• Extracted information:
# # #

/-- `TFAULT`'s definition (R366). -/
def tfaultDef (q : Bool) (d : BitVec 6) : SrlDef := fun args s => orRun do
  let n ← levelNode s
  let a := arg args 1
  needILL (a.toNat % 8 = 0)
  let x := s.node n
  let fs := faultedOf x
  if fs.isEmpty then .ok (.ok s (toS s.regs d 0))
  else if counterMax ≤ s.cctx.nStores then .ok (.stall s .counter 0)
  else
    let ag := strandAg s s.w
    match resolve s ag a 48 .wr .vec with
    | (.error e, _) => .ok (.fatal e.1 e.2 1)
    | (.ok ps, s) =>
      let bs := leBytes 32 (keptRecord x).toNat ++ leBytes 8 (childMask (fs.map (·.1))) ++ leBytes 8 (childMask (cancelledOf x))
      .ok (.ok (enqueue s q (.store bs) ps a) (toS s.regs d (BitVec.ofNat 64 fs.length)))

/-- `TFAULT`. -/
def execTfault (q : Bool) (d a : BitVec 6) (s : State) : Done := levelCall 0x0A9 q [.s d, .s a] (tfaultDef q d) s

/-! ## Events (R363, R366 to R368) -/

/-- Whether a node neither executes an instruction nor holds an outcome. -/
def nodeIdle (s : State) (n : Nat) : Bool := let x := s.node n; !x.busy && x.outcome.isNone

/-- Whether a launch runs. -/
def nodeRuns (s : State) (n : Nat) : Bool := match s.launch? (seatLaunch n) with | some l => l.st = .running | none => false

/-- The first run of banks of a core that no stage resident holds. -/
def freeBanks (s : State) (core : Nat) : Nat × Nat :=
  match (List.range 32).find? fun b => !bankClaimed s core b with
  | none => (0, 0)
  | some lo => (lo, (((List.range 32).drop lo).takeWhile fun b => !bankClaimed s core b).length)

/-- The names of a core's tokens, semaphores or mutexes, that no stage resident's view claims, each under its own number (R352, R370). -/
def freeNames (s : State) (core n : Nat) (view : Res → Tab Nat) : Tab Nat :=
  ((List.range n).filter fun i => !(List.range 4).any fun r => let x := s.res (4 * core + r); r ≠ 0 && x.loaded && (view x).any fun e => e.2 = i).map fun i => (i, i)

/-- The tile resident of a core loaded for an instruction (R16, R17, R40): what no stage resident claims is its own (R352, R370). -/
def loadTileRes (s : State) (n : Nat) : State :=
  let k := agentOf n
  let (bank0, banks) := freeBanks s k
  let x : Res := { Res.reset with
    loaded := true, launch := seatLaunch n, weight := 4, asid := launchAsid s (seatLaunch n), bank0, banks,
    alloc := BitVec.ofNat 64 (64 + 2 ^ 8 * 48 + 2 ^ 20 * padBytes + 2 ^ 40 * banks), spillb := padBytes,
    semMap := freeNames s k 32 (·.semMap), mtxMap := freeNames s k 8 (·.mtxMap) }
  let s := s.setRes (4 * k) x
  [0, 1, 2, 3].foldl (fun s st => (s.setCtx (16 * k + st) { Ctx.reset with run := if st = 0 then .running else .fresh }).setThr
    (mainOf (16 * k + st)) Thread.reset) s

/-- A node's own stream made ready for an instruction. -/
def readyNode (s : State) (n : Nat) : State :=
  if agentOf n < 512 then loadTileRes s n
  else (s.setCtx (seatCtx n) { s.ctx (seatCtx n) with run := .running }).setThr (mainOf (seatCtx n)) Thread.reset

/-- Whether a launch is of a pod whose root is another package (R422). -/
def Launch.member (l : Launch) : Bool := l.podmask ≠ 0 && l.root ≠ Config.packageNumber.toNat

/-- This package's share of a pod-level instruction (R356). -/
def memberShare (l : Launch) (t : Tcb) : Share :=
  let ps := packagesOf l
  childShare t 6 1 (wholeShare t) ps.length (ps.findIdx fun p => p = Config.packageNumber.toNat)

# # #

• Exercise brief: Repeat the whole listing, keeping every word exact.

• Response area:
/-- `TFAULT`'s definition (R366). -/
def tfaultDef (q : Bool) (d : BitVec 6) : SrlDef := fun args s => orRun do
  let n ← levelNode s
  let a := arg args 1
  needILL (a.toNat % 8 = 0)
  let x := s.node n
  let fs := faultedOf x
  if fs.isEmpty then .ok (.ok s (toS s.regs d 0))
  else if counterMax ≤ s.cctx.nStores then .ok (.stall s .counter 0)
  else
    let ag := strandAg s s.w
    match resolve s ag a 48 .wr .vec with
    | (.error e, _) => .ok (.fatal e.1 e.2 1)
    | (.ok ps, s) =>
      let bs := leBytes 32 (keptRecord x).toNat ++ leBytes 8 (childMask (fs.map (·.1))) ++ leBytes 8 (childMask (cancelledOf x))
      .ok (.ok (enqueue s q (.store bs) ps a) (toS s.regs d (BitVec.ofNat 64 fs.length)))

/-- `TFAULT`. -/
def execTfault (q : Bool) (d a : BitVec 6) (s : State) : Done := levelCall 0x0A9 q [.s d, .s a] (tfaultDef q d) s

/-! ## Events (R363, R366 to R368) -/

/-- Whether a node neither executes an instruction nor holds an outcome. -/
def nodeIdle (s : State) (n : Nat) : Bool := let x := s.node n; !x.busy && x.outcome.isNone

/-- Whether a launch runs. -/
def nodeRuns (s : State) (n : Nat) : Bool := match s.launch? (seatLaunch n) with | some l => l.st = .running | none => false

/-- The first run of banks of a core that no stage resident holds. -/
def freeBanks (s : State) (core : Nat) : Nat × Nat :=
  match (List.range 32).find? fun b => !bankClaimed s core b with
  | none => (0, 0)
  | some lo => (lo, (((List.range 32).drop lo).takeWhile fun b => !bankClaimed s core b).length)

/-- The names of a core's tokens, semaphores or mutexes, that no stage resident's view claims, each under its own number (R352, R370). -/
def freeNames (s : State) (core n : Nat) (view : Res → Tab Nat) : Tab Nat :=
  ((List.range n).filter fun i => !(List.range 4).any fun r => let x := s.res (4 * core + r); r ≠ 0 && x.loaded && (view x).any fun e => e.2 = i).map fun i => (i, i)

/-- The tile resident of a core loaded for an instruction (R16, R17, R40): what no stage resident claims is its own (R352, R370). -/
def loadTileRes (s : State) (n : Nat) : State :=
  let k := agentOf n
  let (bank0, banks) := freeBanks s k
  let x : Res := { Res.reset with
    loaded := true, launch := seatLaunch n, weight := 4, asid := launchAsid s (seatLaunch n), bank0, banks,
    alloc := BitVec.ofNat 64 (64 + 2 ^ 8 * 48 + 2 ^ 20 * padBytes + 2 ^ 40 * banks), spillb := padBytes,
    semMap := freeNames s k 32 (·.semMap), mtxMap := freeNames s k 8 (·.mtxMap) }
  let s := s.setRes (4 * k) x
  [0, 1, 2, 3].foldl (fun s st => (s.setCtx (16 * k + st) { Ctx.reset with run := if st = 0 then .running else .fresh }).setThr
    (mainOf (16 * k + st)) Thread.reset) s

/-- A node's own stream made ready for an instruction. -/
def readyNode (s : State) (n : Nat) : State :=
  if agentOf n < 512 then loadTileRes s n
  else (s.setCtx (seatCtx n) { s.ctx (seatCtx n) with run := .running }).setThr (mainOf (seatCtx n)) Thread.reset

/-- Whether a launch is of a pod whose root is another package (R422). -/
def Launch.member (l : Launch) : Bool := l.podmask ≠ 0 && l.root ≠ Config.packageNumber.toNat

/-- This package's share of a pod-level instruction (R356). -/
def memberShare (l : Launch) (t : Tcb) : Share :=
  let ps := packagesOf l
  childShare t 6 1 (wholeShare t) ps.length (ps.findIdx fun p => p = Config.packageNumber.toNat)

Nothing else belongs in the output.